Suo fratello non sapeva che Saada era convinta di essere la causa della sua cecità. Un giorno aveva litigato con la figlia del bidello della scuola. Saada era stata così crudele con lei che la ragazza non era riuscita a trovare altro modo per difendersi se non dire: «Spero che tuo fratello diventi cieco oggi stesso». Quelle parole avevano turbato Saada, che si era ritirata immediatamente, sentendosi molto in imbarazzo. Forse perché la ragazza era stata sincera, o perché quello che aveva detto rivelava un forte senso di ingiustizia. Saada, quindi, era l’aggressore. Era successo subito dopo la fine della lezione di disegno. L’insegnante aveva chiesto a ogni studente di disegnare ciò che voleva su un foglio bianco e decidere se colorarlo o lasciarlo in bianco e nero. Dopo aver consegnato i fogli, tutti avevano scoperto che Saada e la figlia del bidello avevano disegnato la stessa cosa, un grande fico che riempiva la pagina. Saada pensava che la bambina glielo avesse copiato. Non era la stagione di quel tipo di frutta. La sua compagna, invece, aveva sorriso dolcemente, dicendo che quello era segno che pensavano allo stesso modo e che sarebbero diventate amiche. Ma Saada l’aveva accusata di essere una ladra e una bugiarda, l’aveva fatta cadere a terra con uno spintone e, per ferirla ancora di più, le aveva accartocciato il disegno. In quel momento, le parole del professore di scienze le erano risuonate nella testa – «L’uomo può imparare qualsiasi cosa» – e pensò che forse la figlia del bidello avesse imparato a rubare le idee degli altri, anche se si trovava cinque posti più in là.
Quel giorno a suo fratello non era successo niente di male.

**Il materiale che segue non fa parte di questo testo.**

/-- A step runs the command whose word is placed at the port (R64), for words with and without operands. -/
theorem test_step_runs_placed_words :
    ([0x00, 0x01, 0x02, 0x10, 0x11, 0x12, 0x13, 0x14, 0x18, 0x19, 0x20, 0x21, 0x22, 0x28, 0x29, 0x30, 0x31, 0x32, 0x33].all
      fun w => (decodeTableWord 32 w).isSome && completes (step (State.reset.withFetchWord 32 w))) = true := by decide +kernel
/-- A read is answered and a reset applied (R62, R250). -/
theorem test_step_read_and_reset :
    see (step { latchedState with port := [.read 0x001, .reset] }) (fun s => (s.answers, s.port)) = some ([0x07], [.reset]) ∧
    see (step { latchedState with port := [.reset] }) latch = some (0, 0) := by decide +kernel
/-- A SPLIT waits for ever at a silent source (R70), until a reset abandons it (R250). -/
theorem test_silent_source :
    completes (step ({ State.reset with rngAnswers := false }.issue 0x00030228)) = false ∧
    completes (step { State.reset with rngAnswers := false, port := [.write 0x000 0x00030228, .reset] }) = true := by
  decide +kernel

/-- R207: 13 words are no whole chunks, neither as a plaintext mnemonic nor as a share; 24 words are two. -/
theorem test_cut_mnemonic :
    cutMnemonic (List.replicate 13 ()) = .error (.code 0x04) ∧
    (cutMnemonic (List.range 24)).toOption = some [List.range 12, (List.range 12).map (· + 12)] := by decide

/-! ## Witnesses: a state and operands that meet the hypotheses of each statement of Certificates/Slice0/Obligations.lean -/

/-- A legal ROM image: 2048 different words of three characters. -/
def legalRom : Rom :=
  Vector.ofFn fun i => BitVec.ofNat 64 (0x616161 + i.val % 16 + 256 * (i.val / 16 % 16) + 65536 * (i.val / 256))

/-- The three characters of an entry, each a letter. -/
theorem legalRom_chars (i : Fin 2048) : ∃ a b d, (97 ≤ a ∧ a < 113) ∧ (97 ≤ b ∧ b < 113) ∧ (97 ≤ d ∧ d < 105) ∧
    i.val = a - 97 + 16 * (b - 97) + 256 * (d - 97) ∧ (legalRom[i]).toNat = a + 256 * b + 65536 * d := by
  refine ⟨97 + i.val % 16, 97 + i.val / 16 % 16, 97 + i.val / 256, by omega, by omega, by omega, by omega, ?_⟩
  simp only [legalRom, Fin.getElem_fin, Vector.getElem_ofFn, BitVec.toNat_ofNat]
  omega

theorem charAt_toNat (x : Chars) (c : Nat) : (charAt x c).toNat = x.toNat / 2 ^ (8 * c) % 256 := by
  simp [charAt, Nat.shiftRight_eq_div_pow]

theorem charAt_eq_zero (x : Chars) (c : Nat) : charAt x c = 0 ↔ x.toNat / 2 ^ (8 * c) % 256 = 0 := by
  rw [← charAt_toNat]
  exact ⟨fun h => congrArg BitVec.toNat h, fun h => BitVec.eq_of_toNat_eq h⟩

theorem test_legal_rom : LegalRom legalRom := by
  refine ⟨fun i => ⟨fun h => ?_, fun c hc h => ?_⟩, fun i j h => ?_⟩
  · obtain ⟨a, b, d, ha, hb, hd, -, hn⟩ := legalRom_chars i
    rw [charAt_eq_zero, hn] at h
    omega
  · obtain ⟨a, b, d, ha, hb, hd, -, hn⟩ := legalRom_chars i
    rw [charAt_eq_zero, hn] at h ⊢
    interval_cases c <;> omega
  · obtain ⟨a, b, d, ha, hb, hd, hi, hn⟩ := legalRom_chars i
    obtain ⟨a', b', d', ha', hb', hd', hj, hn'⟩ := legalRom_chars j
    have := congrArg BitVec.toNat h
    rw [hn, hn'] at this
    exact Fin.ext (by omega)

/-- The state with the legal ROM. -/
def withLegalRom (s : State) : State := { s with rom := legalRom }

theorem test_witness_EncodeInvertsDecode : decode 0x00050328#32 = .ok (.split 3 5) := by decide
theorem test_witness_OpcodeRowsSelectTheirCommands :
    ∃ a ∈ opcodeTable, ∃ b ∈ opcodeTable, a.selects 0x00000B12 = true ∧ b.selects 0x00000B12 = true := by decide
theorem test_witness_IllegalWordRaisesIllegalCommand :
    (∀ row ∈ opcodeTable, row.selects 0x01000000 = false) ∧ (∀ row ∈ opcodeTable, row.selects 0x00000003 = false) ∧
    (∀ row ∈ opcodeTable, row.selects 0x00010012 = false) ∧ (∀ row ∈ opcodeTable, row.selects 0x00000100 = false) ∧
    State.reset.errcode = 0 ∧ latchedState.errcode ≠ 0 := by decide
theorem test_witness_StepRunsTheDecodedCommand :
    ∃ (s : State) (rest : List Event) (i : Instr), s.port = .write 0x000 0x00030228 :: rest ∧ decode 0x00030228 = .ok i ∧ (∃ t, exec i { s with port := rest } = .next t) ∧
      ∀ later, rest ≠ .reset :: later :=
  ⟨State.reset.issue 0x00030228, [], .split 2 3, rfl, rfl, ⟨_, rfl⟩, fun _ h => nomatch h⟩
theorem test_witness_StepRunsTheDecodedCommand_abandoned :
    ∃ (s : State) (later : List Event), s.port = [.write 0x000 0x00030228, .reset] ∧ decode 0x00030228 = .ok (.split 2 3) ∧
      [Event.reset] = .reset :: later ∧ exec (.split 2 3) { s with port := [.reset] } = .fault .rngSilent :=
  ⟨{ State.reset with rngAnswers := false, port := [.write 0x000 0x00030228, .reset] }, [], rfl, rfl, rfl, rfl⟩
theorem test_witness_StepServesEveryOtherEvent :
    ({ State.reset with port := [.read 0x001] } : State).port = .read 0x001 :: [] ∧
    (0x005#12 ≠ 0x000 ∧ ({ State.reset with port := [.write 0x005 12] } : State).port = .write 0x005 12 :: []) ∧
    ({ State.reset with port := [.reset] } : State).port = .reset :: [] ∧ State.reset.port = [] := by decide
theorem test_witness_EngineStepFollowsItsPseudocode :
    latchedState.errcode ≠ 0 ∧ State.reset.errcode = 0 ∧ (∀ row ∈ opcodeTable, row.selects 0x00000003 = false) ∧
    decode 0x00000B12 = .ok (.fetch 11) ∧ (∃ t, runCommand 0x00000B12 State.reset = .next t) :=
  ⟨by decide, by decide, by decide, by decide, _, rfl⟩
theorem test_witness_LatchedEngineDropsCommands :
    latchedState.errcode ≠ 0 ∧ 0x00000000#32 ≠ 0x00000001 ∧ 0x00000003#32 ≠ 0x00000002 ∧ 0x001#12 ≠ 0x000 ∧
    0x003#12 ≠ 0x001 ∧ 0x003#12 ≠ 0x002 := by decide
theorem test_witness_ErrorEntryIsPrecise :
    ∃ s t, s.errcode = 0 ∧ runCommand 0x00000022 s = .next t ∧ t.errcode ≠ 0 := ⟨State.reset, _, rfl, rfl, by decide⟩
theorem test_witness_CommandsRaiseOnlyTheirErrors :
    ∃ s t, s.errcode = 0 ∧ exec .finv s = .next t ∧ t.errcode ≠ 0 := ⟨State.reset, _, rfl, rfl, by decide⟩
theorem test_witness_FirstErrorIsKept :
    (∃ t, step (latchedState.issue 0x00000022) = .next t) ∧ (∃ t, step (latchedState.issue 0x00000001) = .next t) ∧
    (latchedState.issue 0x00000022).errcode ≠ 0 := ⟨⟨_, rfl⟩, ⟨_, rfl⟩, by decide⟩
theorem test_witness_EveryStepKeepsTheInvariants :
    (State.reset.issue 0x00000022).Inv ∧ ∃ t, step (State.reset.issue 0x00000022) = .next t :=
  ⟨⟨by decide, by decide, by decide, fun _ => rfl⟩, _, rfl⟩
theorem test_witness_NoStepChangesTheConfiguration : ∃ s t : State, step s = .next t := ⟨latchedState.issue 0x00000001, _, rfl⟩
theorem test_witness_ResetClearsEveryElement : ∃ s : State, s.errcode ≠ 0 ∧ s.port = .reset :: [] :=
  ⟨{ latchedState with port := [.reset] }, by decide, rfl⟩
theorem test_witness_CommandsWriteOnlyTheirElements :
    ∃ s t, exec (.embed 5) s = .next t ∧ ¬ Writes (.embed 5) s (.w 10) ∧ Elem.w 10 ≠ .errcode ∧ Elem.w 10 ≠ .errinfo ∧
      Instr.embed 5 ≠ .errclr ∧ t.errcode = s.errcode :=
  ⟨withLast 0x7F0, _, rfl, by simp [Writes], by simp, by simp, by simp, rfl⟩
theorem test_witness_CommandsReadOnlyTheirElements :
    ∃ a b a' b' : State, a ≠ b ∧ a.errcode = 0 ∧ b.errcode = 0 ∧ (∀ e, Reads .fadd a e → e.Same a b) ∧
      exec .fadd a = .next a' ∧ exec .fadd b = .next b' ∧ a'.errcode = 0 :=
  ⟨State.reset, { State.reset with gfr := 9 }, _, _, fun h => absurd (congrArg State.gfr h) (by decide), rfl, rfl,
    fun e h => by rcases h with rfl | rfl <;> rfl, rfl, rfl, rfl⟩
theorem test_witness_EveryCommandCompletes :
    ∀ t n, Instr.split 255 255 = .split t n → State.reset.CanDraw (16 * (t.toNat - 1)) := fun _ _ _ => .inl rfl
theorem test_witness_OnlySuccessfulSplitDraws :
    (∃ s t, s.errcode = 0 ∧ exec (.split 2 2) s = .next t) ∧
    ∃ s : State, s.errcode = 0 ∧ 2 ≤ (2 : Byte).toNat ∧ (2 : Byte).toNat ≤ (15 : Byte).toNat ∧ (15 : Byte).toNat ≤ s.nslot ∧
      ¬ s.CanDraw (16 * ((2 : Byte).toNat - 1)) :=
  ⟨⟨State.reset, _, rfl, rfl⟩,
   { withDraws (List.replicate 15 0) State.reset with rngAnswers := false }, rfl, by decide, by decide, by decide,
    by simp [State.CanDraw, withDraws]⟩
/-- The first and the last numbers of every gap of the register map, with NSLOT = 15 (R61). -/
theorem test_witness_UnmappedNumbersReadZeroAndIgnoreWrites :
    ∀ r ∈ [0x007#12, 0x00F#12, 0x018#12, 0x01F#12, 0x02C#12, 0x0FF#12, 0x101#12, 0x103#12, 0x178#12, 0xFFF#12],
      ∀ x : Reg, x.wellFormed State.reset.nslot = true → x.number ≠ r.toNat := by
  have h : State.reset.nslot = 15 := by decide
  rw [h]
  intro r hr x hx
  simp only [List.mem_cons, List.not_mem_nil, or_false] at hr
  rcases hr with rfl | rfl | rfl | rfl | rfl | rfl | rfl | rfl | rfl | rfl <;>
    cases x <;> simp [Reg.wellFormed, Reg.number] at hx ⊢ <;> omega
theorem test_witness_ReadAfterWriteReturnsTheFields :
    State.reset.regAt 0x005 = some .wcnt ∧ State.reset.regAt 0x006 = some .blen ∧ State.reset.regAt 0x177 = some (.shpay 14 3) ∧
    State.reset.regAt 0x170 = some (.shidx 14) ∧ State.reset.regAt 0x02B = some (.w 11) ∧
    State.reset.regAt 0x003 = some .cfg ∧ Reg.w 11 ≠ .cmd := by decide
theorem test_witness_HostWriteChangesOneRegister : 0x008#12 ≠ 0x000 ∧ 0x009#12 ≠ 0x008 := by decide
/-- 12 and 16 are written, 13, 17 and a number whose low bits are legal are not (R66). -/
theorem test_witness_CountsTakeLegalValuesOnly :
    (12#32).toNat ≤ 12 ∧ 12 < (13#32).toNat ∧ 12 < (0x10000000#32).toNat ∧ (16#32).toNat ≤ 16 ∧ 16 < (17#32).toNat := by decide
theorem test_witness_PortReadsDetermineTheState :
    ∃ s t : State, s ≠ t ∧ s.nslot ≤ 255 ∧ t.nslot ≤ 255 ∧ ∀ r, portRead r s = portRead r t :=
  ⟨State.reset, putPort [.reset] State.reset, fun h => by simpa [State.reset] using congrArg State.port h, by decide, by decide,
    fun r => (portRead_putPort r _ _).symm⟩
/-- Every statement about a command that asks for a clear latch and for nothing else. -/
theorem test_witness_latch_clear : State.reset.errcode = 0 := rfl
theorem test_witness_LookupAppendsTheLeastMatchingIndex :
    (∃ s : State, s.errcode = 0 ∧ s.wcnt.toNat ≤ 12 ∧ s.wcnt = 12) ∧
    (∃ s : State, s.errcode = 0 ∧ s.wcnt ≠ 12 ∧ ∀ i : Fin 2048, s.rom[i] ≠ s.wordin) ∧
    (∃ s : State, s.errcode = 0 ∧ s.wcnt.toNat ≤ 12 ∧ (11 : Fin 12).val = s.wcnt.toNat ∧ s.rom[(2047 : Fin 2048)] = s.wordin ∧
      ∀ i' : Fin 2048, i' < 2047 → s.rom[i'] ≠ s.wordin) := by
  refine ⟨⟨withLast 0, rfl, by decide, by decide⟩, ⟨withLegalRom State.reset, rfl, by decide, fun i h => ?_⟩,
    withLegalRom { withWords [] 11 with wordin := legalRom[2047] }, rfl, by decide, by decide, rfl, fun i hi h => ?_⟩
  · obtain ⟨a, b, d, ha, hb, hd, -, hn⟩ := legalRom_chars i
    have : (legalRom[i]).toNat = 0 := congrArg BitVec.toNat h
    omega
  · exact absurd (test_legal_rom.2 i 2047 h) (Fin.ne_of_lt hi)
theorem test_witness_FetchDeliversTheRomEntry :
    ∃ s : State, s.errcode = 0 ∧ (11 : Fin 12).val = (11 : Byte).toNat ∧ (11 : Byte).toNat < s.wcnt.toNat ∧
      s.wcnt.toNat ≤ (12 : Byte).toNat := ⟨withLast 0, by decide⟩
theorem test_witness_PackRegroupsTheByteBits :
    (withCodec ramp 16).errcode = 0 ∧ (withCodec ramp 16).blen.toNat ≤ 16 ∧ State.reset.blen.toNat ≤ 16 := by decide
theorem test_witness_UnpackRegroupsTheWordBits : (withLast 0).errcode = 0 ∧ (withLast 0).wcnt.toNat ≤ 12 := by decide
/-- The boundary lengths 3 and 16 of R118. -/
theorem test_witness_UnpackAfterPackRestoresTheBytes :
    (∃ s : State, s.errcode = 0 ∧ s.blen.toNat ≤ 16 ∧ s.blen.toNat ∈ [0, 1, 2, 4, 5, 6, 8, 9, 11, 12, 13, 15, 16]) ∧
    (∃ s : State, s.errcode = 0 ∧ s.blen.toNat ≤ 16 ∧ s.blen.toNat ∈ [3, 7, 10, 14]) :=
  ⟨⟨withCodec ramp 16, by decide⟩, ⟨withCodec ramp 3, by decide⟩⟩
theorem test_witness_PackAfterUnpackRestoresTheWords : (withLast 0x7FF).errcode = 0 ∧ (withLast 0x7FF).wcnt = 12 := by decide
theorem test_witness_EmbedOverwritesTheIndexField :
    (withLast 0).errcode = 0 ∧ (withLast 0).wcnt = 12 ∧ 1 ≤ (1 : Byte).toNat ∧ (15 : Byte).toNat ≤ 15 ∧
    ((0 : Byte).toNat = 0 ∨ 15 < (0 : Byte).toNat) ∧ ((16 : Byte).toNat = 0 ∨ 15 < (16 : Byte).toNat) ∧
    (withWords [] 11).wcnt ≠ 12 := by decide
theorem test_witness_ExtractReadsAndClearsTheIndexField :
    (withLast 0).errcode = 0 ∧ (withLast 0).wcnt = 12 ∧ State.reset.errcode = 0 ∧ State.reset.wcnt ≠ 12 := by decide
theorem test_witness_ExtractAfterEmbedReturnsTheIndex :
    ∃ s : State, s.errcode = 0 ∧ s.wcnt = 12 ∧ 1 ≤ (15 : Byte).toNat ∧ (15 : Byte).toNat ≤ 15 := ⟨withLast 0x7F3, by decide⟩
theorem test_witness_PayloadDoesNotDependOnTheIndexField :
    ∃ s u e x : State, s.errcode = 0 ∧ s.wcnt = 12 ∧ exec .unpack s = .next u ∧ 1 ≤ (1 : Byte).toNat ∧ (1 : Byte).toNat ≤ 15 ∧
      exec (.embed 1) s = .next e ∧ exec .extract s = .next x :=
  ⟨withLast 0x7F3, _, _, _, rfl, rfl, rfl, by decide, by decide, rfl, rfl⟩
theorem test_witness_FmulMultipliesModuloPoly :
    State.reset.errcode = 0 ∧ State.reset.poly.getLsbD 8 = true ∧
    ∃ fa fb fr fm, StandsFor State.reset.gfa fa ∧ StandsFor State.reset.gfb fb ∧
      StandsFor (gfmul State.reset.poly State.reset.gfa State.reset.gfb) fr ∧ StandsFor State.reset.poly fm :=
  ⟨rfl, by decide, _, _, _, _, standsFor_sum _, standsFor_sum _, standsFor_sum _, standsFor_sum _⟩
theorem test_witness_FinvGivesTheUniqueInverse :
    ({ State.reset with gfa := 0x53 } : State).errcode = 0 ∧ ({ State.reset with gfa := 0x53 } : State).gfa ≠ 0 ∧
    LegalPoly ({ State.reset with gfa := 0x53 } : State).poly ∧ State.reset.errcode = 0 ∧ State.reset.gfa = 0 := by decide
theorem test_witness_BytesFormAField :
    LegalPoly 0x1F9#9 ∧ (0xFF : Byte) ≠ 0 ∧ gfmul 0x1F9 0x00 0xFF = 0 := by decide +kernel
theorem test_witness_PolyevalIsTheSumOfPowers : (0x11B#9).getLsbD 8 = true := by decide
/-- The corners 2 ≤ t ≤ n ≤ NSLOT of R163, and each way to miss them. -/
theorem test_witness_SplitFillsTheSlots :
    State.reset.errcode = 0 ∧ (2 ≤ (15 : Byte).toNat ∧ (15 : Byte).toNat ≤ (15 : Byte).toNat ∧ (15 : Byte).toNat ≤ State.reset.nslot) ∧
    State.reset.CanDraw (16 * ((15 : Byte).toNat - 1)) ∧
    ¬ (2 ≤ (1 : Byte).toNat ∧ (1 : Byte).toNat ≤ (5 : Byte).toNat ∧ (5 : Byte).toNat ≤ State.reset.nslot) ∧
    ¬ (2 ≤ (3 : Byte).toNat ∧ (3 : Byte).toNat ≤ (2 : Byte).toNat ∧ (2 : Byte).toNat ≤ State.reset.nslot) ∧
    ¬ (2 ≤ (2 : Byte).toNat ∧ (2 : Byte).toNat ≤ (16 : Byte).toNat ∧ (16 : Byte).toNat ≤ State.reset.nslot) :=
  ⟨rfl, by decide, .inl rfl, by decide, by decide, by decide⟩
/-- One slot file for each outcome of R165. -/
theorem test_witness_CombineInterpolatesAllValidSlots :
    ¬ (2 ≤ (1 : Byte).toNat ∧ (1 : Byte).toNat ≤ State.reset.nslot) ∧ ¬ (2 ≤ (16 : Byte).toNat ∧ (16 : Byte).toNat ≤ State.reset.nslot) ∧
    (2 ≤ (2 : Byte).toNat ∧ (2 : Byte).toNat ≤ State.reset.nslot) ∧
    (0 : Byte) ∈ ((withSlots [share 0 1, share 0 2]).sh.filter (fun x => x.valid)).map (fun x => x.idx) ∧
    (∀ xs, xs = ((withSlots [share 4 1, share 4 2]).sh.filter (fun x => x.valid)).map (fun x => x.idx) →
      (0 : Byte) ∉ xs ∧ ¬ xs.Nodup) ∧
    (∀ xs, xs = ((withSlots [share 4 1]).sh.filter (fun x => x.valid)).map (fun x => x.idx) →
      (0 : Byte) ∉ xs ∧ xs.Nodup ∧ xs.length < (2 : Byte).toNat) ∧
    (∀ xs, xs = ((withSlots [share 4 1, share 255 2]).sh.filter (fun x => x.valid)).map (fun x => x.idx) →
      (0 : Byte) ∉ xs ∧ xs.Nodup ∧ (2 : Byte).toNat ≤ xs.length) := by
  refine ⟨by decide, by decide, by decide, by decide, ?_, ?_, ?_⟩ <;> rintro _ rfl <;> decide
theorem test_witness_CombineIgnoresTheSlotOrder :
    ∃ (s u : State) (sh' : List Slot), s.poly.getLsbD 8 = true ∧ s.errcode = 0 ∧ sh'.Perm s.sh ∧ sh' ≠ s.sh ∧
      exec (.combine 2) s = .next u :=
  ⟨withSlots [share 1 3, share 2 9], _, (withSlots [share 1 3, share 2 9]).sh.reverse, by decide, rfl, List.reverse_perm _,
    by decide +kernel, rfl⟩
/-- The state a command leaves, if it completes. -/
def nextOf (a : Answer) : State :=
  match a with
  | .next u => u
  | .fault _ => State.reset
  | .refused _ => State.reset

E neppure il giorno dopo, né durante il fine settimana. Ma Saada era preoccupata. E per il suo compleanno aveva chiesto ai genitori che portassero suo fratello dall’oculista per un controllo. Nessuno aveva capito il motivo di quella sua richiesta. Saada versò molte lacrime, implorandoli, e alla fine sua madre acconsentì. La clinica era piuttosto spoglia, e si trovava in fondo al paese. Quando la famiglia era arrivata, c’erano più di dieci bambini in attesa del proprio turno. I loro occhi secernevano un liquido viscoso. E tutti avvertivano un bruciore alle pupille. Tra loro c’erano anche la figlia del bidello e suo fratello, che sembrava malato, e lei lo stringeva a sé, cosa che aveva fatto preoccupare Saada. Possibile che si somigliassero così tanto? Sarebbe successo qualcosa di brutto a suo fratello, come al fratello della sua compagna? Saada aveva sentito dire che gli occhi di alcuni bambini erano stati danneggiati durante gli ultimi scontri, quando i miliziani avevano provato delle nuove munizioni. In quel momento non aveva badato a nulla di tutto ciò. Ma adesso c’erano due uomini armati davanti all’ingresso della clinica, e indossavano entrambi occhiali da sole neri, berretto e maglietta a maniche corte. Uno di loro in tono perentorio chiese a Saada, sua madre e suo fratello di aspettare.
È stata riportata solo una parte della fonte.